- **Problem description**
The following data has a line with "(rWord 0x01 0x03" and a line with "(rWord 0x01 0x08". Write out exactly those lines and all the lines between them.

Material shown Start Marker

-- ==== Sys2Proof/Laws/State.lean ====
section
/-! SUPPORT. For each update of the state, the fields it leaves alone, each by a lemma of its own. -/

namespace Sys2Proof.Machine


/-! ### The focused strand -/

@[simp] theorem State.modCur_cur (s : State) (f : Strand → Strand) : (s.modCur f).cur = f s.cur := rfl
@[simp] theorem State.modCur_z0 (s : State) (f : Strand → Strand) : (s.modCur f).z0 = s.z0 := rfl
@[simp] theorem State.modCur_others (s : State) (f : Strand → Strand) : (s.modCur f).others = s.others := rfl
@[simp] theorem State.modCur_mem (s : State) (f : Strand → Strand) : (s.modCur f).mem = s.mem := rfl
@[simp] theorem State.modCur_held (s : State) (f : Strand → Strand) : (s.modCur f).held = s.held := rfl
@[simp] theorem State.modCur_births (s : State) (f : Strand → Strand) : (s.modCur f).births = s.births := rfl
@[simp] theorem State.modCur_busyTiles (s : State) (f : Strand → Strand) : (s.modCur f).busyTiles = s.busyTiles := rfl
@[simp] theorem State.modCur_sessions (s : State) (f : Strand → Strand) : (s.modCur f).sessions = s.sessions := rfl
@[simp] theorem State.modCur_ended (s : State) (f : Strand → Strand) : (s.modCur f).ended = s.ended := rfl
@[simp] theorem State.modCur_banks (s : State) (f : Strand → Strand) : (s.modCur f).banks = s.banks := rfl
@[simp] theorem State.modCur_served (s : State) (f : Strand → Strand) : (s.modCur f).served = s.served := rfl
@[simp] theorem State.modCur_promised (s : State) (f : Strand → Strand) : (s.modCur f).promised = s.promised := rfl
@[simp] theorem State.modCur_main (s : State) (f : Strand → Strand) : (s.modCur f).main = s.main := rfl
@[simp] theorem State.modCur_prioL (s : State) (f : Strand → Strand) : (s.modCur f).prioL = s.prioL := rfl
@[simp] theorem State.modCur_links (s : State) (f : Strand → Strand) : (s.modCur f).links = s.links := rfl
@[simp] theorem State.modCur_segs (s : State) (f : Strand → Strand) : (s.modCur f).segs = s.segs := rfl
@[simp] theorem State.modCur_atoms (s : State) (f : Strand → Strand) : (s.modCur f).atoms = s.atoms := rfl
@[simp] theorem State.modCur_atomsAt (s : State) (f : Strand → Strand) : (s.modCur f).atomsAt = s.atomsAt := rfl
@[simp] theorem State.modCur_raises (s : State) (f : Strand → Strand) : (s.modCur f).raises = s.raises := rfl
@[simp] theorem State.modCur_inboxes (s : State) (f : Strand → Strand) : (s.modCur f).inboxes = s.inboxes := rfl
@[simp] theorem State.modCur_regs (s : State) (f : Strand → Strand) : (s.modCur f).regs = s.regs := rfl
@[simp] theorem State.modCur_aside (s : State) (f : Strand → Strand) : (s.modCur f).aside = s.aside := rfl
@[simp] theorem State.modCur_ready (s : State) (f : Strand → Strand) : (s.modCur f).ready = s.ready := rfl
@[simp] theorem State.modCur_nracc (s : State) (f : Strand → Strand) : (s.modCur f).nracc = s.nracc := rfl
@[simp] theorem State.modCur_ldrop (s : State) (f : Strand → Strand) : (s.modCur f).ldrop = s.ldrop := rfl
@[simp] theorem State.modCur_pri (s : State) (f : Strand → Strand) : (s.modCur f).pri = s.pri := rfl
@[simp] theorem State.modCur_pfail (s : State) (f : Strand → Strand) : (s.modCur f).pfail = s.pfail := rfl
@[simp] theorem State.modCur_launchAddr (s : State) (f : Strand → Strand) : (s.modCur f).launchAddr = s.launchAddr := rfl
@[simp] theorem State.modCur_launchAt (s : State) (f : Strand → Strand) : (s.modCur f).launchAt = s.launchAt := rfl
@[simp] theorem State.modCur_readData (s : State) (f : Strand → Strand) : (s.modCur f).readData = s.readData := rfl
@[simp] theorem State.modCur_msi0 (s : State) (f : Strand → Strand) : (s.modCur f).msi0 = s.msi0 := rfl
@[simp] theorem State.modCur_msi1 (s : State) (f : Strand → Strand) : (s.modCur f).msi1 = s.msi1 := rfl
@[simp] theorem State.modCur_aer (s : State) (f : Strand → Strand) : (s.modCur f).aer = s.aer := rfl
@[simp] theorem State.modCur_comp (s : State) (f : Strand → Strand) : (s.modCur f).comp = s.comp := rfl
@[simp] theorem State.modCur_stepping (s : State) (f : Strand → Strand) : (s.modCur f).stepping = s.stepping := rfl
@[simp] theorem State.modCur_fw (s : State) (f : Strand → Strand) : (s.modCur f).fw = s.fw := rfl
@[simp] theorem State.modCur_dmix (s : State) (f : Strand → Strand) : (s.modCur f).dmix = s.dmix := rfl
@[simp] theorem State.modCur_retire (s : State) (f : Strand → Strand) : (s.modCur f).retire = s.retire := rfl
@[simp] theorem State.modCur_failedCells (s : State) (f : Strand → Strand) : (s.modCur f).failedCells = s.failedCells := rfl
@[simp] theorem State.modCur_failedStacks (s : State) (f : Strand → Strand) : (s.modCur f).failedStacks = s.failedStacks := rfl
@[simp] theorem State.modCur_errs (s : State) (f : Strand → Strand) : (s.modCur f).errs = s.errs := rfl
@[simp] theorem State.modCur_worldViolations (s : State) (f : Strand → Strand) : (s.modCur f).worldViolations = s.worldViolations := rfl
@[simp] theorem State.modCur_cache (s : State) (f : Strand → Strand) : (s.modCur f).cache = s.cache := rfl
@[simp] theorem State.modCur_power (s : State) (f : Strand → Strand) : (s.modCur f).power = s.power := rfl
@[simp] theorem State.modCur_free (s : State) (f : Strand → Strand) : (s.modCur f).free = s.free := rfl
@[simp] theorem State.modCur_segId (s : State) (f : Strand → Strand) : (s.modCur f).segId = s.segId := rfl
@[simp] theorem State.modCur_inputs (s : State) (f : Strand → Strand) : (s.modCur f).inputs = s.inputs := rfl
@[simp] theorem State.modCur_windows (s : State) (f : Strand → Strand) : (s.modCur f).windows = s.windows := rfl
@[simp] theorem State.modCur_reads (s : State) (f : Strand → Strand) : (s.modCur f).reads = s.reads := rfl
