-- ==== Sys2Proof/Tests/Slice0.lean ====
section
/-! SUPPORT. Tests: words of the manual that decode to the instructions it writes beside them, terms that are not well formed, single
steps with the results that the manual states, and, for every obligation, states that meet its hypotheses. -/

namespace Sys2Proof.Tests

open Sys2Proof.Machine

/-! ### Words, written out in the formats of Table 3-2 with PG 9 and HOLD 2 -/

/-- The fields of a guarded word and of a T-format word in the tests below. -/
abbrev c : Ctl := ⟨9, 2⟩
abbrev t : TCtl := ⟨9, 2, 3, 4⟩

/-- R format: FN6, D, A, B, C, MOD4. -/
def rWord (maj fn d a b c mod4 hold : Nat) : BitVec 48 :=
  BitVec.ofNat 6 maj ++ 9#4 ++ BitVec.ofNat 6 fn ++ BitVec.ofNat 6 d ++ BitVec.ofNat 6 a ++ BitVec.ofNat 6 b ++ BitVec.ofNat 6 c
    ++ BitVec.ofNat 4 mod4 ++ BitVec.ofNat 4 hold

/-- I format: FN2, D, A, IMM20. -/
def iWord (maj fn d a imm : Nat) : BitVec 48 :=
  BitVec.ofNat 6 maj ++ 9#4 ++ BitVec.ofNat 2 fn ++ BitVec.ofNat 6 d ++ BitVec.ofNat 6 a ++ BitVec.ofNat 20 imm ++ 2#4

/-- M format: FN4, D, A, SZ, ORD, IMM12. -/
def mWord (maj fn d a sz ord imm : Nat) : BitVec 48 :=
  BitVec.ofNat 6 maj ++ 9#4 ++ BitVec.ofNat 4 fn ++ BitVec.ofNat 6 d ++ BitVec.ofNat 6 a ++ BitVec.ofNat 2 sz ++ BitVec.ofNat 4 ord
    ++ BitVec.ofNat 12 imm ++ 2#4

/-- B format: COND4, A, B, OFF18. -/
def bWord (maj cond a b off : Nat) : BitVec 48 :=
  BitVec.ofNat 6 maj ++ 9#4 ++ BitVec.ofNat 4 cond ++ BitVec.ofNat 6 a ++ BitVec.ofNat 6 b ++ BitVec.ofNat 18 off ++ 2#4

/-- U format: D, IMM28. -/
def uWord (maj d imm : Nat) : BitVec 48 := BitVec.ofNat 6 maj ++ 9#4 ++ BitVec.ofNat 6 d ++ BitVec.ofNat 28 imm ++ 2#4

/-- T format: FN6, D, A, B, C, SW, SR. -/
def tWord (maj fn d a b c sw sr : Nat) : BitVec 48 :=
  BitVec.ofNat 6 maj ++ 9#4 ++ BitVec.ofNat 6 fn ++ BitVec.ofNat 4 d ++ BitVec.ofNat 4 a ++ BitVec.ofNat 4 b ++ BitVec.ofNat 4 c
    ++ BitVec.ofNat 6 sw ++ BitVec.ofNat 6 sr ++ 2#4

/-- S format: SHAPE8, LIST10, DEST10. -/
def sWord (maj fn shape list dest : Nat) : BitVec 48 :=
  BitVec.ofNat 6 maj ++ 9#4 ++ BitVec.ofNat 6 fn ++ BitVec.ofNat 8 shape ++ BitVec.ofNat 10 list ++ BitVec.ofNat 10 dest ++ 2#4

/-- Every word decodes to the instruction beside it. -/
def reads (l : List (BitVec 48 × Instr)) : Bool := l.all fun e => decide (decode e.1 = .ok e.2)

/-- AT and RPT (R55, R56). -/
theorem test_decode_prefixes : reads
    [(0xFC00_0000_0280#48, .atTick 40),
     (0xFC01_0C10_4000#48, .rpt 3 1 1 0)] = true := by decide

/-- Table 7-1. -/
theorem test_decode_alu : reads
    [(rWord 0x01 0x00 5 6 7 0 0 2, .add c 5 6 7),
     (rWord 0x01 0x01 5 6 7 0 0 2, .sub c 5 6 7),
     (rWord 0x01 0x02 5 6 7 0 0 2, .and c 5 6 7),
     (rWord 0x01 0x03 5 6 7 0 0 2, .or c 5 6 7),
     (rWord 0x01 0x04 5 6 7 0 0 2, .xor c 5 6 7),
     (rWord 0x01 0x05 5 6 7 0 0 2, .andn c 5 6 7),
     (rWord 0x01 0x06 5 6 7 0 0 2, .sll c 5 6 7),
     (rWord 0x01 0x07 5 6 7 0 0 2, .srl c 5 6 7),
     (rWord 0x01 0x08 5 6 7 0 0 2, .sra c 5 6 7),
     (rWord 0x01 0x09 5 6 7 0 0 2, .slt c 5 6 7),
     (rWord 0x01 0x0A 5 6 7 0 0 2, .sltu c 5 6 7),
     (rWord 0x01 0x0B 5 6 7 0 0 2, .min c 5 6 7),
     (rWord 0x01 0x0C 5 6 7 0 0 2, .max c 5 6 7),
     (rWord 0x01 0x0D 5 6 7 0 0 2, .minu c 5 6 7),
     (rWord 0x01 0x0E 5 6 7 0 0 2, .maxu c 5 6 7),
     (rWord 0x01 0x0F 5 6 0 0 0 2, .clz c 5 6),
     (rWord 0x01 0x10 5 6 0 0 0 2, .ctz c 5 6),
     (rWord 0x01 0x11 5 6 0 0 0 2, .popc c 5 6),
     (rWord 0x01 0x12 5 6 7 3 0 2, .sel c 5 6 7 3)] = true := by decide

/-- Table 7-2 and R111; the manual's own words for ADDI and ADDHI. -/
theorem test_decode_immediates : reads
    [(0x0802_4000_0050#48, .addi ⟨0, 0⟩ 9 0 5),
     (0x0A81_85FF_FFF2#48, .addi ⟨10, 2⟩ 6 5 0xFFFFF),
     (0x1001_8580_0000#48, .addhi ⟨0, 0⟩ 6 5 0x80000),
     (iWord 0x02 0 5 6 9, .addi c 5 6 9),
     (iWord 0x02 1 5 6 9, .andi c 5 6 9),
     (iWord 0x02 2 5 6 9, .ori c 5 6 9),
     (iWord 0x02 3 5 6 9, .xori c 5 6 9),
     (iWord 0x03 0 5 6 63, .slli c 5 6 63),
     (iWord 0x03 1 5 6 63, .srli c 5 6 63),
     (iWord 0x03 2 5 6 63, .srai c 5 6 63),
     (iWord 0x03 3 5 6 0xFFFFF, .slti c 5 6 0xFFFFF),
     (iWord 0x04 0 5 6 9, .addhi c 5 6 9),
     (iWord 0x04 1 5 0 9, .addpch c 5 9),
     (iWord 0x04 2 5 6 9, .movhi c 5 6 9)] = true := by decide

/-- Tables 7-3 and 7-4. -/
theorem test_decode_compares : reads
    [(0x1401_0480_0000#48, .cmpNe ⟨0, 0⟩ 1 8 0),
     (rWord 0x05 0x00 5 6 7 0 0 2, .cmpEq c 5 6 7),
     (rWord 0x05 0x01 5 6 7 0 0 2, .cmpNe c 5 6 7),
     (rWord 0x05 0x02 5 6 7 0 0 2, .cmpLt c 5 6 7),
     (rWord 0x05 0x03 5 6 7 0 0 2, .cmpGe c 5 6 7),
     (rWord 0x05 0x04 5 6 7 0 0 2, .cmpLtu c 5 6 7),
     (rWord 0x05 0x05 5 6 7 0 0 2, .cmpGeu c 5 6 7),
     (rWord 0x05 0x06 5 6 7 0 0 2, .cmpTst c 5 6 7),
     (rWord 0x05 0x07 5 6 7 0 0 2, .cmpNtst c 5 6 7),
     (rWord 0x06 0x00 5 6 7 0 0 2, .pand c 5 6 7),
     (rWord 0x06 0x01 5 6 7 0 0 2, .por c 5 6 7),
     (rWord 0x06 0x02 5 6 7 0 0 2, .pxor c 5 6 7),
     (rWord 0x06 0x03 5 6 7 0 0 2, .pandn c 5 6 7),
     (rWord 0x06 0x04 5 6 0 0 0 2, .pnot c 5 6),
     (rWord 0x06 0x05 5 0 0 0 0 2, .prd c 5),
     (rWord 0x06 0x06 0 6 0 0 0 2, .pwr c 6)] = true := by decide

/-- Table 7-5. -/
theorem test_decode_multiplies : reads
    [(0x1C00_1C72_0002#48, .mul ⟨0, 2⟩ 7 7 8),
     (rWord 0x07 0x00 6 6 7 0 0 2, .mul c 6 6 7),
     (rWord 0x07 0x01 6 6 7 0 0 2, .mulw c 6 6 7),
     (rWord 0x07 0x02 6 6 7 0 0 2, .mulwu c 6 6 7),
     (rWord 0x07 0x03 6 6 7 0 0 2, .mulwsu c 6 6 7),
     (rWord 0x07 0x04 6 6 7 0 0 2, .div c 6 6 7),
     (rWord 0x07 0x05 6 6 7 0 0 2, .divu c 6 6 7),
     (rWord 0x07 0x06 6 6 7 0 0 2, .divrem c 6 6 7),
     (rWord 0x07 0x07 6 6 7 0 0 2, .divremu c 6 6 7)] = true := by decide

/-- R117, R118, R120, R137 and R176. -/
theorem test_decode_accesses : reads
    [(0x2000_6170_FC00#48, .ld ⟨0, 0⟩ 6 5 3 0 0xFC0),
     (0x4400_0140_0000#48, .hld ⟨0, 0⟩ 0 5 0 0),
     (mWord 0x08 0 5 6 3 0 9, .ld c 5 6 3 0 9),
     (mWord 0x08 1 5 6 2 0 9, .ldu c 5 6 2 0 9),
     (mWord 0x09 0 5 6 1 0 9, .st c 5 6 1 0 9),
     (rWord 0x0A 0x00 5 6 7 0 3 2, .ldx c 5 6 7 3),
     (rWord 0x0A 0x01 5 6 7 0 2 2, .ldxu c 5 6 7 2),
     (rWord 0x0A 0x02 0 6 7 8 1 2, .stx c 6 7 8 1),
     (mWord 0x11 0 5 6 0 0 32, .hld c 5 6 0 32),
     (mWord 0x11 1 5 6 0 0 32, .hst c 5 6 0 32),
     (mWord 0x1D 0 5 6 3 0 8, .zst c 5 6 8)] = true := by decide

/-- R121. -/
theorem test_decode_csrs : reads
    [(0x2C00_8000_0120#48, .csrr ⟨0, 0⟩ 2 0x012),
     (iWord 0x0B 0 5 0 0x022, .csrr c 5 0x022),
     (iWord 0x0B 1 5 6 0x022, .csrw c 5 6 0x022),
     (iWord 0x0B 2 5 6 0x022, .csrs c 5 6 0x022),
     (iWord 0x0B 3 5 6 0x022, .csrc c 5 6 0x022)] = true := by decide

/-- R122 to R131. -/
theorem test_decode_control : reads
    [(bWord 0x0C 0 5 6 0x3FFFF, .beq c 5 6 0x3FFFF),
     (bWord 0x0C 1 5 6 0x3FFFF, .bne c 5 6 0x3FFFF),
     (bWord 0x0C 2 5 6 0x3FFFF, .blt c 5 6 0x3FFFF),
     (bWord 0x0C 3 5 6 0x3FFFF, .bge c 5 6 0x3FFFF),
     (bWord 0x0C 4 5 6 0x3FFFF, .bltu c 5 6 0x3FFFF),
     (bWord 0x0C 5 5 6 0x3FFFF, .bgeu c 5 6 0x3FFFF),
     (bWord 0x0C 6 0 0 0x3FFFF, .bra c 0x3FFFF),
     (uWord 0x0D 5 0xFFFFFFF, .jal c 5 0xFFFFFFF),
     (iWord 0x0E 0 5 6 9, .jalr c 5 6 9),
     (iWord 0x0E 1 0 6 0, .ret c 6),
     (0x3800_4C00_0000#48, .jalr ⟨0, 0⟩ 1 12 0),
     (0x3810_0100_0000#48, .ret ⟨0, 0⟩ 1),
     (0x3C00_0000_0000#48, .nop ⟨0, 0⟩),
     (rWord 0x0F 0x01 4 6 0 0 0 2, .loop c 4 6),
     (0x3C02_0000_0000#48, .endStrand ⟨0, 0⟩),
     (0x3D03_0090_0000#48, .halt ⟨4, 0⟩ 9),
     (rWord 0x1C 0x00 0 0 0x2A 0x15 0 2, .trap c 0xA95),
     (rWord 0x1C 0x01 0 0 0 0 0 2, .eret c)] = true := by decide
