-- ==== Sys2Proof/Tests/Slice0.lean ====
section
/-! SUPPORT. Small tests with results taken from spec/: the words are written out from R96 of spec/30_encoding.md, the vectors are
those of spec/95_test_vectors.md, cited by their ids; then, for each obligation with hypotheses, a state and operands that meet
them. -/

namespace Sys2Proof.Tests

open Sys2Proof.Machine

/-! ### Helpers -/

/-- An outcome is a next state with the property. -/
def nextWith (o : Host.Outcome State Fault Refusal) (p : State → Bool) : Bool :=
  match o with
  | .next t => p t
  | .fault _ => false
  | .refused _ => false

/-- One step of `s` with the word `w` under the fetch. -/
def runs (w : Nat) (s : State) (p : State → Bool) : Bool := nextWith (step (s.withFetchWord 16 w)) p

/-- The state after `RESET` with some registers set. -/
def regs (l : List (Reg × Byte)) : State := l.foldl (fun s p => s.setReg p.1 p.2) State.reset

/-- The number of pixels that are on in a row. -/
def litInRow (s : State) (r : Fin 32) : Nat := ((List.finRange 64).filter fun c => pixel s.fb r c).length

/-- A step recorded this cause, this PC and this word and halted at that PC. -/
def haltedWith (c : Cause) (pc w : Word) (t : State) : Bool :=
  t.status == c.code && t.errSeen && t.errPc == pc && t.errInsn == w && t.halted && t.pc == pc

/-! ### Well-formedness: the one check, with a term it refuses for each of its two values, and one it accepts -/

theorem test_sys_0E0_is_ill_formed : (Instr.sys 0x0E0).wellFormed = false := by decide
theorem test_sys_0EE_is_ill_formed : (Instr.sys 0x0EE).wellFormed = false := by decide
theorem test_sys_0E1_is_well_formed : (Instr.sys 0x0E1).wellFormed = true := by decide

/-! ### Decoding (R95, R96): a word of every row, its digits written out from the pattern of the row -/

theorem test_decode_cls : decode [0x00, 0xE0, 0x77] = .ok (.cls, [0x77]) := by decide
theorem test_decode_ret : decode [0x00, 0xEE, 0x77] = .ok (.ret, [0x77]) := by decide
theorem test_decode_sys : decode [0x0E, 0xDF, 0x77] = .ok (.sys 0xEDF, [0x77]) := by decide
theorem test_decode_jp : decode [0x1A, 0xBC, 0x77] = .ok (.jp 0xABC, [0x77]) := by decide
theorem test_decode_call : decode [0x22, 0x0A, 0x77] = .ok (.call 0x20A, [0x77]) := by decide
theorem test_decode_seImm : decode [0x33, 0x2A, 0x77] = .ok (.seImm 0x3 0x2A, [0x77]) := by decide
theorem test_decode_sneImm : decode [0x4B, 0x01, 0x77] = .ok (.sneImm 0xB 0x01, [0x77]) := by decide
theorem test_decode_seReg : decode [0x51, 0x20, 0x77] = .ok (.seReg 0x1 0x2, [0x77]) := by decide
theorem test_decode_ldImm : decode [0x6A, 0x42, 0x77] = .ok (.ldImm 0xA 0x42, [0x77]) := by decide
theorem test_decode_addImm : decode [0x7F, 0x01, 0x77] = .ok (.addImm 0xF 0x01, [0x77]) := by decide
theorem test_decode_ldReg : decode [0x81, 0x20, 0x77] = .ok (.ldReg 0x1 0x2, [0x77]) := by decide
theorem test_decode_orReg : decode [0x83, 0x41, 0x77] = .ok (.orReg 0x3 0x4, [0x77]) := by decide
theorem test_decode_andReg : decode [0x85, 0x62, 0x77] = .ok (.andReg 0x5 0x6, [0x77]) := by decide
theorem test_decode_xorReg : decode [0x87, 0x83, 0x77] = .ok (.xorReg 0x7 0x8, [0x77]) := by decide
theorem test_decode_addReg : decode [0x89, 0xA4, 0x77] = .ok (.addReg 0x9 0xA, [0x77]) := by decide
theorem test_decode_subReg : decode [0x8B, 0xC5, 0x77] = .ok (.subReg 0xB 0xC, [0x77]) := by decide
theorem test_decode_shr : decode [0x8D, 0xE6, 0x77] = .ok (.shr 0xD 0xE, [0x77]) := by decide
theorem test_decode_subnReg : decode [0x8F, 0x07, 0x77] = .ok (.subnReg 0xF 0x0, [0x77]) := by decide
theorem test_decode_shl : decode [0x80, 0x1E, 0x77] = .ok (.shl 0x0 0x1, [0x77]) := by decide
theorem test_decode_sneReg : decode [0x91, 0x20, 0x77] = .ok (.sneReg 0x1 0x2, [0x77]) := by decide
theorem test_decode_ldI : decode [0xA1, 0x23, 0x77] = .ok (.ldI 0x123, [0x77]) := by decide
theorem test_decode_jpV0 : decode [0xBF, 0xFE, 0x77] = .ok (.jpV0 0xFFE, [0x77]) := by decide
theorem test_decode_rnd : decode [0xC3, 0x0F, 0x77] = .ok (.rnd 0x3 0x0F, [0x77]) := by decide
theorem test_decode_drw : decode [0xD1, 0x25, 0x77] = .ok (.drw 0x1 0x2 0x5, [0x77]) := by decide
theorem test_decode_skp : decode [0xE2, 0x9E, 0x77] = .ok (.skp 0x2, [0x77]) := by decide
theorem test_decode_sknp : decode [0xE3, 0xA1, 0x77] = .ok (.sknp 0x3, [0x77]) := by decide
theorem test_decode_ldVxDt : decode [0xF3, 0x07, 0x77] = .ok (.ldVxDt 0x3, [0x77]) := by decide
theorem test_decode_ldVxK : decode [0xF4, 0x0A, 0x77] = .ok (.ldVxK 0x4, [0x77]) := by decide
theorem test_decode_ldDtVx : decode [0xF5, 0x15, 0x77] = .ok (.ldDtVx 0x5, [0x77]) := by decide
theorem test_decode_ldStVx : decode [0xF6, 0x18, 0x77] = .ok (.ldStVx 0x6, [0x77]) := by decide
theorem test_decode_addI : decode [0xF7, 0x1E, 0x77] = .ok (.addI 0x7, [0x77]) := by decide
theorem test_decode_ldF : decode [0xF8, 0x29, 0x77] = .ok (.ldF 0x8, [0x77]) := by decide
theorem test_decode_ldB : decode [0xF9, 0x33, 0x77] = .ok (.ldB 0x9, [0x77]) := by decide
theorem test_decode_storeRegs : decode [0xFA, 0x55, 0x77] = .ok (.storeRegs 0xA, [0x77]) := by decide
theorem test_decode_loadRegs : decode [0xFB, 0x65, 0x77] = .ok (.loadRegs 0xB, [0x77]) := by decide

Material shown End Marker

- **Your solution**
     (rWord 0x01 0x03 5 6 7 0 0 2, .or c 5 6 7),
     (rWord 0x01 0x04 5 6 7 0 0 2, .xor c 5 6 7),
     (rWord 0x01 0x05 5 6 7 0 0 2, .andn c 5 6 7),
     (rWord 0x01 0x06 5 6 7 0 0 2, .sll c 5 6 7),
     (rWord 0x01 0x07 5 6 7 0 0 2, .srl c 5 6 7),
     (rWord 0x01 0x08 5 6 7 0 0 2, .sra c 5 6 7),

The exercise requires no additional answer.